Влюбленный демиург. Метафизика и эротика русского романтизма - Михаил Вайскопф
Шрифт:
Интервал:
Закладка:
При всем том свой тревожно-благочестивый фатализм хор сразу же подправляет верой в грядущее воздаяние[379]. Знакома была эта фаталистическая теодицея и романтической прозе. В «Черной женщине» Греча (1834) приводится следующий диалог между недоумевающим героем и его набожным наставником Алимари, который потерял семью в лиссабонском землетрясении:
– И вы не находите в этом случае, что судьба жестоко поступила с вами, что она с адским злорадством погубила невинных <..>? – Нет, – отвечал Алимари тихо и протяжно, – ежедневно благодарю я Провидение: оно знает, что делает.
Отказавшись навсегда от былого «тайного ропота на судьбу», на ее «жестокие удары», он, по его словам, «принес покаяние Господу <…> и благословил невидимую десницу, меня покаравшую»[380]. Спустя десятилетие «последний романтик» Аполлон Григорьев в четвертом из масонских гимнов, переведенных им с немецкого («Из Гердера»), также соединил судьбу, ткущую астральный покров, с благим Промыслом и одновременно с софийным началом, которое олицетворяет греческая богиня мудрости:
Не зови судьбы веленьяПриговором роковым…Правды свет – ее законом,И любовь в законе оном,И закон необходим…<…>С той поры, когда ПалладаВышла из чела отца,Все творит она перстамиПокрывало, что звездамиНам сияет без конца…
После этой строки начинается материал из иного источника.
-- ==== Sys2Proof/Machine/Roles.lean ====
section
/-! DEFINITION. Role states (R326-R328), claims and epochs (R348-R352), demotion (R351), the lag policy (R341) and the end
of a running cycle that it needs. -/

namespace Sys2Proof.Machine

/-! Ending a cycle -/

/-- The settle of class `k` starts (R108). -/
def State.startSettle (s : State) (k : Nat) : State :=
  ((s.onCls k fun rt => { rt with settled := false }).setFldBit Reg.hrtStatusSettling k true).setFld
    (Reg.hrtClFlipSettled k) 0

/-- The running blocks of class `k` are aborted: their engines reinitialise and the open tier's tokens are reclaimed
(R91, R207). -/
def State.abortBlocks (s : State) (k : Nat) : State :=
  let s1 := (List.range 144).foldl (fun t e =>
    let c := t.core e
    let t1 := if c.queue.any fun w => decide (w.cls = k) then
      t.setCore e { c with queue := c.queue.filter fun w => decide (w.cls ≠ k) } else t
    match c.run with
    | some r => if r.work.cls = k && !r.sandbox then
        let t2 := t1.flushStores e
        t2.setCore e (t2.core e).idleAgain
      else t1
    | none => t1) s
  let s2 := s1.onCls k fun rt => { rt with tiers := [], inflight := [], dispatched := [], errRunning := false }
  (List.range 144).foldl State.nextWork s2

/-- The statistics of a finished cycle (R219). -/
def State.cycleStats (s : State) (k : Nat) : State :=
  let rt := s.cls k
  s.setFields [(Reg.blwClStatsRunRun k, rt.run), (Reg.blwClStatsSkipSkip k, rt.skip), (Reg.blwClStatsAuditAudit k, rt.audits),
    (Reg.blwClSolveTimeSolveUs k, rt.solveUs), (Reg.blwClSolveMaxSolveMax k, max rt.solveUs (s.fld (Reg.blwClSolveMaxSolveMax k))),
    (Reg.blwClFinishTimeFinishUs k, (s.bellows.ns - rt.startedAt) / 1000), (Reg.blwClStartKindKind k, 0)]

/-- The running cycle of class `k` ends without Outlay and record; its settle starts, where it has not run yet (R207,
R351). A Solve cut short stays unfinished (R127). -/
def State.abortCycle (s : State) (k : Nat) : State :=
  if (s.cls k).finished then s
  else
    let late := decide (3 ≤ s.fld (Reg.blwClStatusPhase k))
    let done := late && (s.cls k).settled
    let s1 := ((s.abortBlocks k).onCls k fun rt => { rt with
      aborted := true, mirrored := true, poison := [], record := none, finished := done
      solveUs := if s.fld (Reg.blwClStatusPhase k) = 2 then (s.bellows.ns - rt.solveAt) / 1000 else rt.solveUs }).setFld
        (Reg.blwClStatusPhase k) 0
    if done then s1.cycleStats k else if late then s1 else s1.startSettle k

/-- Class guard `k` counts while it is on and the unit is in Primary, and it counts afresh after each pause (R456). -/
def State.guardPause (s : State) (k : Nat) : State :=
  let counts := decide (s.mode = modePrimary) && s.fldBit Reg.fgdStatusClOn k
  match counts, s.fireguard.since.getD k none with
  | true, none => { s with fireguard := { s.fireguard with since := s.fireguard.since.set k (some (s.bellows.ns, false)) } }
  | false, _ => { s with fireguard := { s.fireguard with since := s.fireguard.since.set k none } }
  | true, some _ => s

/-- STATUS.STATE of every class follows mode and role: 0 stopped, 1 running, 2 stalled, 3 held (R219, R425); what is queued for a
class that stops is applied (R118). -/
def State.classStates (s : State) : State :=
  [0, 1, 2].foldl (fun t k =>
    (t.setFld (Reg.blwClStatusState k)
      (if t.mode = modeHeld then 3
      else if t.mode = modePrimary then (if (t.cls k).stalledNow then 2 else 1)
      else if t.mode = modeStandby && decide (3 ≤ t.role) then 1
      else 0)).guardPause k) s |>.applyStopped

/-! Roles -/

/-- The causes of a role change in its Ashpit record (log 13): the event row of R327, numbered. -/
def causeKindling : Nat := 1
/-- A partner or claim evidence was found (R327). -/
def causeEvidence : Nat := 2
/-- The unit claimed on its own or by takeover (R327). -/
def causeClaim : Nat := 3
/-- Synchronization started or ended (R327). -/
def causeSync : Nat := 4
/-- A desynchronization cause (R327). -/
def causeDesync : Nat := 5
/-- Demotion or release (R327). -/
def causeDemotion : Nat := 6
/-- The unit entered Ember, Banked, Raking or Doused (R327). -/
def causeMode : Nat := 7

/-- The role state changed, with what follows it at once: its record, the claimant and listening bits, the mode outside
Held, the class states, the Hob modes, the Grate outputs and ALIVE_OUT (R293, R326, R327, R355, R391, R425-R427). -/
def State.setRoleState (s : State) (r cause : Nat) : State :=
  if s.role = r then s
  else
    let old := s.role
    let s1 := (s.setFields [(Reg.eraStatusRole, r), (Reg.dmpStatusClaimant, bit01 (decide (5 ≤ r))),
      (Reg.dmpStatusListening, bit01 (decide (r = 1)))]).record 0x016 0x01 true [old, r, cause]
    let s2 := if s1.mode = modeStandby && decide (5 ≤ r) then s1.setMode modePrimary
      else if s1.mode = modePrimary && decide (r < 5) then s1.setMode modeStandby else s1
    let s3 := if r = 0 then { s2 with pins := { s2.pins with aliveOut := false } } else s2
    let s4 := s3.classStates.hobRoleChange
    if old < 5 ∧ 5 ≤ r then s4.grateForget else s4.grateUpdate

/-! Release of held outputs -/

/-- Outputs leave: station images, and Grate states (R187, R273, R390). -/
def State.releaseItems (s : State) (xs : List Held) : State :=
  xs.foldl (fun t x => match x with
    | .image n seq ws => match t.decl n with
      | some d => t.sendImage d seq ws
      | none => t
    | .grate c on => t.grateLaunch c on) s

/-- Every frame held for an acknowledgement is released (R341). -/
def State.releaseWaiting (s : State) : State :=
  [0, 1, 2].foldl (fun t k =>
    let ws := (t.cls k).waiting
    (t.onCls k fun rt => { rt with waiting := [] }).releaseItems (ws.flatMap (·.2))) s

/-- Held and unlaunched outputs are discarded (R351). -/
def State.discardHeld (s : State) : State :=
  let s1 := [0, 1, 2].foldl (fun t k => t.onCls k fun rt => { rt with waiting := [], launch := [] }) s
  let keep := s1.turnspit.launches.map fun e => (e.1, e.2.filter fun l => l.time.isNone && !l.frame.image)
  (keep.map Prod.fst).foldl State.launchDue { s1 with turnspit := { s1.turnspit with launches := keep.filter fun e => !e.2.isEmpty } }

/-! Heartbeats -/

/-- The heartbeat that the unit sends (R331). -/
def State.heartbeatNow (s : State) (leaving : Bool) : Heartbeat :=
  let p := s.bellows.active.getD Program.empty
  { unit := s.fld Reg.eraControlUnit
    role := s.role
    held := decide (s.mode = modeHeld)
    leaving := leaving
    claimEpoch := BitVec.ofNat 32 (if s.claimant then s.fld Reg.dmpEpochEpoch else 0)
    highest := BitVec.ofNat 32 (s.fld Reg.dmpHighestHighest)
    time := s.now
    cycles := [0, 1, 2].map fun k =>
      BitVec.ofNat 32 (if s.claimant then (s.cls k).lastDone else s.fld (Reg.eraClAppliedCycle k))
    seq := BitVec.ofNat 32 s.erair.hbSeq
    eraVersion := BitVec.ofNat 16 (s.fld (Reg.rlnVerVersion 5))
    programId := BitVec.ofNat 32 p.id
    version := BitVec.ofNat 32 p.version
    layoutHash := BitVec.ofNat 32 p.layout
    editState := s.fld Reg.edtStatusState }

/-- A heartbeat sent (R331); none after a Fireguard expiry (R457). -/
def State.sendHeartbeat (s : State) (leaving : Bool) : State :=
  if s.erairOn && !s.bit Reg.fgdStatusExpired then
    { s with erair := { s.erair with hbSeq := (s.erair.hbSeq + 1) % 2 ^ 32 } }.erairSend (.heartbeat (s.heartbeatNow leaving))
  else s

/-! Desynchronization -/

/-- ERA_LEDGER shows the outstanding records of each class (R338, R366). -/
def State.eraLedger (s : State) : State :=
  let n (k : Nat) := (s.erair.outstanding.filter fun o => decide (o.cls = k)).length
  s.setFields [(Reg.eraLedgerCl0, n 0), (Reg.eraLedgerCl1, n 1), (Reg.eraLedgerCl2, n 2)]

/-- The outstanding records written. -/
def State.setOutstanding (s : State) (os : List Outstanding) : State :=
  { s with erair := { s.erair with outstanding := os } }.eraLedger

/-- An outstanding record acknowledged (R338, R417). -/
def State.acknowledged (s : State) (o : Outstanding) : State :=
  { s with erair := { s.erair with acked := Sparse.put s.erair.acked 0 o.cls (Sparse.get s.erair.acked 0 o.cls + 1) } }.setOutstanding
    (s.erair.outstanding.erase o)

/-- The pair desynchronizes for a cause of R341: the Primary releases held frames and discards
its unacknowledged records, and each unit takes its role. -/
def State.desyncOnly (s : State) (cause : Nat) : State :=
  let told (t : State) : State :=
    (t.capture Reg.eraErrorCaptureDesync [(Reg.eraErrorCaptureDesync, cause)]).raise Reg.eraEventDesync
  if s.role = 6 ∨ s.role = 7 then
    let s1 := (told s).setOutstanding []
    (({ s1 with erair := { s1.erair with swap := none, syncAsked := false } }.releaseWaiting).erairSend (.message 7 [cause])).setRoleState
      5 causeDesync
  else if s.role = 3 ∨ s.role = 4 then
    let s1 := (told s).erairSend (.message 7 [cause])
    { s1 with erair := { s1.erair with syncAsked := false, confirming := false } }.setRoleState 2 causeDesync
  else s

/-! Epochs -/

/-- The epoch that a claim takes: the oldest newer than the highest seen whose bit 0 is UNIT (R348). -/
def nextEpoch (highest unit : Nat) : Nat :=
  let e := (highest + 1) % 2 ^ 32
  if e % 2 = unit then e else (e + 1) % 2 ^ 32

/-- A newer epoch seen on a path of R350: HIGHEST rises and is committed (R349). -/
def State.seeEpoch (s : State) (path station e : Nat) : State :=
  if newer 32 e (s.fld Reg.dmpHighestHighest) then
    let s1 := (s.setFields [(Reg.dmpHighestHighest, e), (Reg.dmpErrorCapturePath, path), (Reg.dmpErrorCaptureStation, station),
      (Reg.dmpStatusCommitPending, 1)]).raise Reg.dmpEventHigherSeen
    s1.dirCommit fun d => { d with highest := e }
  else s

/-- The unit claims (R348, R349): epoch, events, count, record and commit. -/
def State.claim (s : State) : State :=
  let h := s.fld Reg.dmpHighestHighest
  let e := nextEpoch h (s.fld Reg.eraControlUnit)
  let s1 := ((s.setFields [(Reg.dmpEpochEpoch, e), (Reg.dmpHighestHighest, e), (Reg.dmpStatusCommitPending, 1)]).count
    Reg.dmpCountsClaims).raise Reg.dmpEventClaimed |>.raise Reg.dmpEventHigherSeen
  (s1.record 0x017 0x01 true [e, h]).dirCommit fun d => { d with highest := e, claim := e }

/-- The old Primary of a planned swap learns of the new claim (R364). -/
def State.swapSeen (s : State) : State :=
  if s.erair.postSwap then { s with erair := { s.erair with postSwap := false } }.raise Reg.eraEventSwapDone else s

/-- What a demotion stops first: the held frames are discarded, and the Solve stops (R351 steps 1 and 5). -/
def State.demoteStop (s : State) : State :=
  let s1 := { s with erair := { s.erair with outstanding := [], swap := none, notices := 0, syncAsked := false } }.eraLedger
  [0, 1, 2].foldl State.abortCycle s1.discardHeld

/-- The steps of a demotion (R351): outputs stop, Hob buffers are cancelled, ports listen, STOPDT, Solve stops, role 2. -/
def State.demoteSteps (s : State) (path epoch : Nat) : State :=
  let s3 := (s.demoteStop.setRoleState 2 causeDemotion).hobDemote.legacyStopAll
  ((s3.count Reg.dmpCountsDemotions).raise Reg.dmpEventDemoted).record 0x017 0x02 true [path, epoch]

/-- The phase of Raking written (R429). -/
def State.rakePhase (s : State) (p : Nat) : State :=
  match s.raking with
  | some k => { s with raking := some ⟨k.off, p, k.stopped⟩ }
  | none => s

/-- Raking once the unit holds no claim (R429): the last heartbeat, role NONE, the retain capture and the Ashpit flush. -/
def State.rakeRest (s : State) : State :=
  let s1 := (s.sendHeartbeat true).setRoleState 0 causeMode
  ((s1.rakePhase 2).setFld Reg.pwrStatusTransition 0).startCapture.ashStartFlush

/-- A unit that rakes and waited for its claim to end goes on (R429). -/
def State.rakeFree (s : State) : State :=
  match s.raking with
  | some k => if k.phase = 1 then s.rakeRest else s
  | none => s

/-- Demotion of R351, after which a unit that rakes goes on (R429). -/
def State.demoteAs (s : State) (path epoch : Nat) : State := (s.demoteSteps path epoch).rakeFree

/-- Raking goes on where no acknowledgement is awaited (R429): role 7 hands over and demotes under steps 1 to 5 of R351, without step 6;
another claimant demotes. -/
def State.rakeGo (s : State) : State :=
  if s.role = 7 then (s.erairSend (.message 1 [])).demoteStop.hobDemote.legacyStopAll.rakeFree
  else if s.claimant then s.demoteAs 0 (s.fld Reg.dmpEpochEpoch)
  else s.rakeFree

/-- A unit in role 7 rakes once its cycles have ended and the last record of each class has been acknowledged (R429). -/
def State.rakeCheck (s : State) : State :=
  match s.raking with
  | some k =>
    if k.phase = 1 ∧ (s.role ≠ 7 ∨ (s.erair.outstanding = [] ∧ ([0, 1, 2].all fun c => (s.cls c).finished))) then s.rakeGo else s
  | none => s

/-- The pair desynchronizes for a cause of R341, after which a unit that rakes goes on (R429). -/
def State.desync (s : State) (cause : Nat) : State := (s.desyncOnly cause).rakeCheck

/-! Held -/

/-- The unit enters Held (R118, R328, R427): synchronization ends, waiting injected writes apply, a claimant sends HOLD and
drives SAFE. -/
def State.enterHeld (s : State) : State :=
  let s1 := ((s.setFld Reg.pwrStatusTransition 0).desync 5).setMode modeHeld
  let s2 := [0, 1, 2].foldl (fun t k => t.onCls k fun rt => { rt with launch := [] }) s1
  s2.classStates.grateUpdate.sendHolds

/-- A HOLD that waits for the running cycles takes effect once every class has finished (R118, R185, R427). -/
def State.holdDue (s : State) : State :=
  if s.bit Reg.pwrStatusTransition && s.raking.isNone && (decide (s.mode = modePrimary) || decide (s.mode = modeStandby)) && [0, 1, 2].all fun k => (s.cls k).finished then s.enterHeld else s

/-- A claimant demotes; another unit does not (R351). -/
def State.demote (s : State) (path epoch : Nat) : State := if s.claimant then s.demoteAs path epoch else s

/-- Another claimant's epoch on a path of R351: the unit demotes where it is newer than its claim. -/
def State.rivalEpoch (s : State) (path station e : Nat) : State :=
  let s1 := (s.seeEpoch path station e).swapSeen
  if s1.claimant && newer 32 e (s.fld Reg.dmpEpochEpoch) then s1.demote path e else s1

/-- The partner is seen and holds no claim (R352). -/
def State.partnerIdle (s : State) : Bool :=
  s.erair.up && (match s.erair.partner with | some h => decide (1 ≤ h.role) && decide (h.role ≤ 4) | none => false)

/-- A station reports an epoch (R351, R352): above the claim it is stray and answered with a new claim, or the unit
demotes. -/
def State.stationEpoch (s : State) (path station e : Nat) : State :=
  let above := s.claimant && newer 32 e (s.fld Reg.dmpEpochEpoch)
  let s1 := (s.seeEpoch path station e).onStation station fun t =>
    if newer 32 e t.epoch then { t with epoch := e } else t
  let s1 := if newer 32 e (s.fld Reg.dmpEpochEpoch) then s1.swapSeen else s1
  if above then
    if s1.partnerIdle && s1.bit Reg.dmpControlStrayReclaim && !s1.erair.clash then (s1.claim.raise Reg.dmpEventStray).sendHolds
    else s1.demote path e
  else s1

end Sys2Proof.Machine
end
2. Крест судьбы: Рок как орудие Промысла
Чаще, однако, чем прямое отождествление этих могущественных сил, в романтической словесности встречалось их иерархическое расподобление, при котором Судьба выступала как власть вспомогательная, созданная Промыслом (Премудростью) и ему подконтрольная. Оттого разве что случайным курьезом выглядит рокировка их ролей, проскользнувшая однажды у Бенедиктова: «Так Провиденье, средь борьбы Со мглою света, совершало Законы тайные судьбы!» («Москва»). Гораздо показательнее было другое разделение, представленное, например, в третьей из «Фракийских элегий» Теплякова: «Так точно, Промысла не ведая путей, Неслись полки Судьбы к ее предназначенью»[381] или в стихотворении некоего Ж., напечатанном в 1828 г. «Славянином»: «Но рок… им правит Божество»![382].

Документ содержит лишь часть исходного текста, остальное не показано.